Turkey, UK have 'huge potential' in finance

Britain's ambassador tells Istanbul conference that Islamic finance, participation banking and insurance offer opportunities

Turkey, UK have 'huge potential' in finance

World Bulletin / News Desk

Britain’s ambassador to Turkey has praised the economic ties between his country and Ankara, saying the U.K. “has a lot to offer to Turkey in terms of partnership”.

Richard Moore was speaking during a two-day economic conference which gathered experts and academics from the banking and insurance sectors in Istanbul on Thursday.

“I think there is a huge potential for partnership around Islamic finance, participation banking and insurance where the U.K. and London is the leader in the Western world developing production,” he said.

“At the center of that there is a real commitment on the U.K.’s part to support Turkey’s ambition to turn Istanbul an international financial center.”

He added that the Turkish economy had developed: “The financial sector, particularly the banking sector, has really proved its worth, I think, in recent years,” he said.

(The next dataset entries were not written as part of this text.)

/-- The frame reads back: from the samples ENCODE makes, DECODE's reading gives the length and every character. -/
def Obligations.FrameReadsBack : Prop :=
  ∀ (w h l : Nat) (msg pix : Nat → Byte) (out : List Byte), 8 * l < 2 ^ 32 →
    encodeImage w h l msg pix = .ok out →
    out.length = 3 * w * h ∧ decodeImage w h (fun i => out.getD i 0#8) = .ok ((List.range l).map msg)

/-- R62: sample index and pixel coordinates are inverse to each other. -/
def Obligations.SampleOrder : Prop :=
  ∀ w h : Nat,
    (∀ y x c, y < h → x < w → c < 3 → sampleIndex w y x c < capacityOf w h ∧
      channelOf (sampleIndex w y x c) = c ∧ columnOf w (sampleIndex w y x c) = x ∧
      rowOf w (sampleIndex w y x c) = y) ∧
    (∀ i, i < capacityOf w h → rowOf w i < h ∧ columnOf w i < w ∧ channelOf i < 3 ∧
      sampleIndex w (rowOf w i) (columnOf w i) (channelOf i) = i)

/-! ## Engine steps -/

/-- R123: the capacity check. -/
def Obligations.CapacityCheckStep : Prop :=
  ∀ s : State, s.phase = .eCheck →
    engineStep s = if s.flen.toNat > s.cap.toNat
      then .next { s with
        status := { busy := false, done := true, err := true, ecode := .capacityError, detail := .none },
        opr := .none, phase := .idle }
      else .next { s with phase := .eEmbed }

/-- R124: one step of the pixel bit writer; FLEN is at least 32. -/
def Obligations.EmbedStep : Prop :=
  ∀ s : State, BlockInv s → s.phase = .eEmbed →
    (s.idx.toNat < s.flen.toNat → ∃ t, engineStep s = .next t ∧ t.idx.toNat = s.idx.toNat + 1 ∧
      (∀ a, Memory.read t.outPix a = if a = s.idx.toNat
        then setlsb (Memory.read s.pix s.idx.toNat) (frameBit s.llen.toNat (Memory.read s.msgIn) s.idx.toNat)
        else Memory.read s.outPix a) ∧
      t = { s with idx := t.idx, outPix := t.outPix }) ∧
    32 ≤ s.flen.toNat ∧
    (¬ s.idx.toNat < s.flen.toNat → s.idx.toNat = s.flen.toNat ∧ engineStep s = .next { s with phase := .eCopy })

/-- R126 (R205): one step of the rest of the copy. -/
def Obligations.CopyStep : Prop :=
  ∀ s : State, BlockInv s → s.phase = .eCopy →
    (s.idx.toNat < s.cap.toNat → ∃ t, engineStep s = .next t ∧ t.idx.toNat = s.idx.toNat + 1 ∧
      (∀ a, Memory.read t.outPix a = if a = s.idx.toNat then Memory.read s.pix s.idx.toNat
        else Memory.read s.outPix a) ∧
      t = { s with idx := t.idx, outPix := t.outPix }) ∧
    (¬ s.idx.toNat < s.cap.toNat → s.idx.toNat = s.cap.toNat ∧
      engineStep s = .next { s with
        status := { s.status with busy := false, done := true }, opr := .none, phase := .idle })

/-- R153: the buffer check. -/
def Obligations.BufferCheckStep : Prop :=
  ∀ s : State, s.phase = .dCheck →
    engineStep s = if s.cap.toNat < 32
      then .next { s with
        status := { busy := false, done := true, err := true, ecode := .decodeError, detail := .bufferTooShort },
        opr := .none, phase := .idle }
      else .next { s with phase := .dHdr }

/-- R154: one step of the length reader; the `mod 2^32` never discards a 1 bit, and after the 32nd reading step PLEN is
the length the image declares. -/
def Obligations.HeaderStep : Prop :=
  ∀ s : State, BlockInv s → s.phase = .dHdr →
    (s.idx.toNat < 32 → ∃ t, engineStep s = .next t ∧ t.idx.toNat = s.idx.toNat + 1 ∧
      t.plen.toNat = (2 * s.plen.toNat + (lsb (Memory.read s.pix s.idx.toNat)).toNat) % 2 ^ 32 ∧
      t.plen.toNat = 2 * s.plen.toNat + (lsb (Memory.read s.pix s.idx.toNat)).toNat ∧
      t = { s with idx := t.idx, plen := t.plen }) ∧
    (¬ s.idx.toNat < 32 → s.idx.toNat = 32 ∧ engineStep s = .next { s with phase := .dLenchk } ∧
      (Progress s → s.plen.toNat = declaredLength (Memory.read s.pix)))

/-- R155: the two checks of the declared length, in this order. -/
def Obligations.LengthCheckStep : Prop :=
  ∀ s : State, s.phase = .dLenchk →
    engineStep s = if 32 + s.plen.toNat > s.cap.toNat
      then .next { s with
        status := { busy := false, done := true, err := true, ecode := .decodeError, detail := .lengthTooLong },
        opr := .none, phase := .idle }
      else if s.plen.toNat % 8 ≠ 0
      then .next { s with
        status := { busy := false, done := true, err := true, ecode := .decodeError, detail := .lengthNotBytes },
        opr := .none, phase := .idle }
      else .next { s with phase := .dPayload }

/-- R156 (R205): one step of the payload reader; the byte stored is made of the last 8 bits read, and no partial byte is
pending at the end. -/
def Obligations.PayloadStep : Prop :=
  ∀ s : State, BlockInv s → s.phase = .dPayload →
    (s.idx.toNat < 32 + s.plen.toNat → ∃ t, engineStep s = .next t ∧ t.idx.toNat = s.idx.toNat + 1 ∧
      t.shreg.toNat = (2 * s.shreg.toNat + (lsb (Memory.read s.pix s.idx.toNat)).toNat) % 256 ∧
      (Progress s → (s.idx.toNat - 32) % 8 = 7 →
        t.shreg = messageChar (Memory.read s.pix) ((s.idx.toNat - 32) / 8)) ∧
      (∀ a, Memory.read t.msgOut a = if (s.idx.toNat - 32) % 8 = 7 ∧ a = (s.idx.toNat - 32) / 8 then t.shreg
        else Memory.read s.msgOut a) ∧
      t = { s with idx := t.idx, shreg := t.shreg, msgOut := t.msgOut }) ∧
    (¬ s.idx.toNat < 32 + s.plen.toNat → s.idx.toNat = 32 + s.plen.toNat ∧ (s.idx.toNat - 32) % 8 = 0 ∧
      ∃ t, engineStep s = .next t ∧ t.outLen.toNat = s.plen.toNat / 8 ∧
        t = { s with outLen := t.outLen, status := { s.status with busy := false, done := true }, opr := .none,
                     phase := .idle })

/-- R195: every transition of PHASE, and no other. -/
def Obligations.PhaseTransitions : Prop :=
  (∀ s : State, BlockInv s → ∃ t, engineStep s = .next t ∧
    t.phase = match s.phase with
      | .idle => .idle
      | .eCheck => if s.flen.toNat > s.cap.toNat then .idle else .eEmbed
      | .eEmbed => if s.idx.toNat < s.flen.toNat then .eEmbed else .eCopy
      | .eCopy => if s.idx.toNat < s.cap.toNat then .eCopy else .idle
      | .dCheck => if s.cap.toNat < 32 then .idle else .dHdr
      | .dHdr => if s.idx.toNat < 32 then .dHdr else .dLenchk
      | .dLenchk =>
        if 32 + s.plen.toNat > s.cap.toNat then .idle
        else if s.plen.toNat % 8 ≠ 0 then .idle else .dPayload
      | .dPayload => if s.idx.toNat < 32 + s.plen.toNat then .dPayload else .idle) ∧
  (∀ (i : Instr) (s t : State), exec i s = .next t →
    t.phase = if s.status.busy = false ∧ s.requestedCap ≤ s.cfg.pixDepth then
        (if i = .encode then .eCheck else if i = .decode then .dCheck else s.phase)
      else s.phase) ∧
  (∀ s t : State, hostReset s = .next t → t.phase = .idle) ∧
  (∀ (s t : State) (a : HostAction) (rest : List Turn), s.turns = .host a :: rest →
    (∀ v, a ≠ .writeReg 0 v) → a ≠ .reset → a ≠ .wait → step s = .next t → t.phase = s.phase)

/-- R72, R133, R164: no engine step and no command writes PIX or MSG_IN, in any state, with or without error; and an
engine step never writes a host argument register. -/
def Obligations.InputsAreNeverWritten : Prop :=
  (∀ s t : State, engineStep s = .next t →
    t.pix = s.pix ∧ t.msgIn = s.msgIn ∧ t.width = s.width ∧ t.height = s.height ∧ t.msgLen = s.msgLen ∧
    t.cap = s.cap ∧ t.flen = s.flen ∧ t.llen = s.llen ∧ t.cfg = s.cfg ∧ t.turns = s.turns ∧
    t.replies = s.replies ∧ t.abandoned = s.abandoned) ∧
  (∀ (i : Instr) (s t : State), exec i s = .next t → t.pix = s.pix ∧ t.msgIn = s.msgIn)

/-- R35: IDX is set to 0 at acceptance, and an engine step leaves it or advances it by exactly 1, the latter exactly
when the step reads or writes a sample; it never passes CAP. -/
def Obligations.IndexNeverSkips : Prop :=
  ∀ s : State, BlockInv s → ∃ t, engineStep s = .next t ∧
    t.idx.toNat = s.idx.toNat +
      (if (s.phase = .eEmbed ∧ s.idx.toNat < s.flen.toNat) ∨ (s.phase = .eCopy ∧ s.idx.toNat < s.cap.toNat) ∨
          (s.phase = .dHdr ∧ s.idx.toNat < 32) ∨ (s.phase = .dPayload ∧ s.idx.toNat < 32 + s.plen.toNat)
        then 1 else 0) ∧
    (s.status.busy = true → t.idx.toNat ≤ s.cap.toNat)

/-! ## Invariants -/

/-- The invariant and the progress invariant hold after reset, for every legal configuration. -/
def Obligations.ResetMeetsInvariant : Prop :=
  BlockInv State.reset ∧ Progress State.reset ∧
    ∀ c : Config, c.legal = true → BlockInv (State.resetWith c) ∧ Progress (State.resetWith c)

/-- R48: every move of the machine keeps the invariant. -/
def Obligations.StepKeepsInvariant : Prop := ∀ s t : State, BlockInv s → step s = .next t → BlockInv t

/-- Every move keeps what the memories and registers hold of the result in progress. -/
def Obligations.StepKeepsProgress : Prop :=
  ∀ s t : State, BlockInv s → Progress s → step s = .next t → Progress t

/-- R70, R218: in a state that meets the invariant the engine never leaves a memory; the machine stops only at a host
memory access that is made while BUSY = 1 or beyond the memory. -/
def Obligations.OnlyHostMisuseStops : Prop :=
  ∀ s : State, BlockInv s →
    (∃ t, step s = .next t) ∨
    (∃ (m : MemId) (a : Nat) (rest : List Turn),
      ((∃ v, s.turns = .host (.writeMem m a v) :: rest) ∨ s.turns = .host (.readMem m a) :: rest ∨
        (m = .outPix ∧ s.turns = .host (.copyByte a) :: rest)) ∧
      (s.status.busy = true ∨ depthOf s.cfg m ≤ a))

/-! ## Whole operations -/

/-- R121, R127, R128: ENCODE from an idle block ends exactly as the function says: after CAP + 3 engine steps with the
image in OUT_PIX, or after one with CapacityError and nothing written. -/
def Obligations.EncodeRunsToItsFunction : Prop :=
  ∀ s : State, BlockInv s → s.idleAlone → s.requestedCap ≤ s.cfg.pixDepth →
    ∃ t, exec .encode s = .next t ∧
      match encodeImage s.width.toNat s.height.toNat s.msgLen.toNat (Memory.read s.msgIn) (Memory.read s.pix) with
      | .ok out => ∃ u, runs (s.requestedCap + 3) t = .next u ∧ bytesOf u.outPix s.requestedCap = out ∧
          (∀ a, s.requestedCap ≤ a → Memory.read u.outPix a = Memory.read s.outPix a) ∧
          u.idx.toNat = s.requestedCap ∧
          u = { t with
            status := { busy := false, done := true, err := false, ecode := .none, detail := .none },
            opr := .none, phase := .idle, idx := u.idx, outPix := u.outPix }
      | .error c => c = .capacityError ∧ runs 1 t = .next { t with
            status := { busy := false, done := true, err := true, ecode := .capacityError, detail := .none },
            opr := .none, phase := .idle }

/-- R127: the schedule of a successful ENCODE: where the engine stands after `k` steps and what OUT_PIX then holds. -/
def Obligations.EncodeSchedule : Prop :=
  ∀ s : State, BlockInv s → s.idleAlone → s.requestedCap ≤ s.cfg.pixDepth →
    frameLength s.msgLen.toNat ≤ s.requestedCap →
    ∃ t, exec .encode s = .next t ∧ ∀ k, k ≤ s.requestedCap + 2 → ∃ v, runs k t = .next v ∧
      v.phase = (if k = 0 then .eCheck else if k ≤ frameLength s.msgLen.toNat + 1 then .eEmbed else .eCopy) ∧
      v.idx.toNat = (if k ≤ frameLength s.msgLen.toNat + 1 then k - 1 else k - 2) ∧
      v.status.word = 0x00000001#32 ∧
      v = { t with phase := v.phase, idx := v.idx, outPix := v.outPix } ∧
      ∀ a, Memory.read v.outPix a = if a < v.idx.toNat
        then encodedSample s.msgLen.toNat (Memory.read s.msgIn) (Memory.read s.pix) a
        else Memory.read s.outPix a

/-- R132, R249: after a successful ENCODE every output sample agrees with the input in bits 7 to 1, carries its frame
bit below FLEN, and is the input sample from FLEN on. -/
def Obligations.EncodeChangesOnlyLowBits : Prop :=
  ∀ s t u : State, ∀ n : Nat, BlockInv s → s.idleAlone → s.requestedCap ≤ s.cfg.pixDepth →
    exec .encode s = .next t → runs n t = .next u → u.status.busy = false → u.status.err = false →
    ∀ i, i < s.requestedCap →
      Memory.read u.outPix i &&& 0xFE#8 = Memory.read s.pix i &&& 0xFE#8 ∧
      (i < 32 + 8 * s.msgLen.toNat →
        lsb (Memory.read u.outPix i) = frameBit s.msgLen.toNat (Memory.read s.msgIn) i) ∧
      (32 + 8 * s.msgLen.toNat ≤ i → Memory.read u.outPix i = Memory.read s.pix i)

“You went through very difficult times in the 1990s and you reformed your banking system at the time so when we came to the big crisis in 2008, you did remarkably well.”

Moore stated that the Istanbul stock exchange and the country’s banking sector have “made important progress in insurance and pension sector”.

“Those sectors are a little undercooked and there is still plenty of room for growth and developments in those areas,” he added.

Another keynote speaker at the event was John Nelson, chairman of Lloyd’s, the world’s leading market for specialist insurance and reinsurance.

He mentioned the importance of different levels of insurance penetration.

“While the U.S., the U.K and New Zealand and Chile have a high level of insurance penetration, Turkey certainly does not,” he said.

He said that risks were becoming more concentrated, making economies and business more vulnerable to “catastrophic and systemic shock”.

“The nature of the risk is changing,” he added.

Nelson said that as the Turkish economy expanded, so did the value of the assets and infrastructure requiring protection.

“In Istanbul alone $82.5 billion of the city’s projected annual GDP of around $500 billion is at risk from these 18 threats with earthquakes, human pandemics, [and a] stock market crash are in the top five, in terms of a financial impact,” he added.

“This represents a substantial potential drag on Istanbul’s future economic growth,” he said.

Speaking at the same event, Abdurrahman Bilgic, ambassador of Turkey to the U.K., said that bilateral relations between the two countries were very strong.

“There is every reason to believe that the relationship between Turkey and the U.K. will become even stronger in the year ahead,” he said:

“And finance is one of the key areas which promises the best opportunities for strengthening our bilateral cooperation.”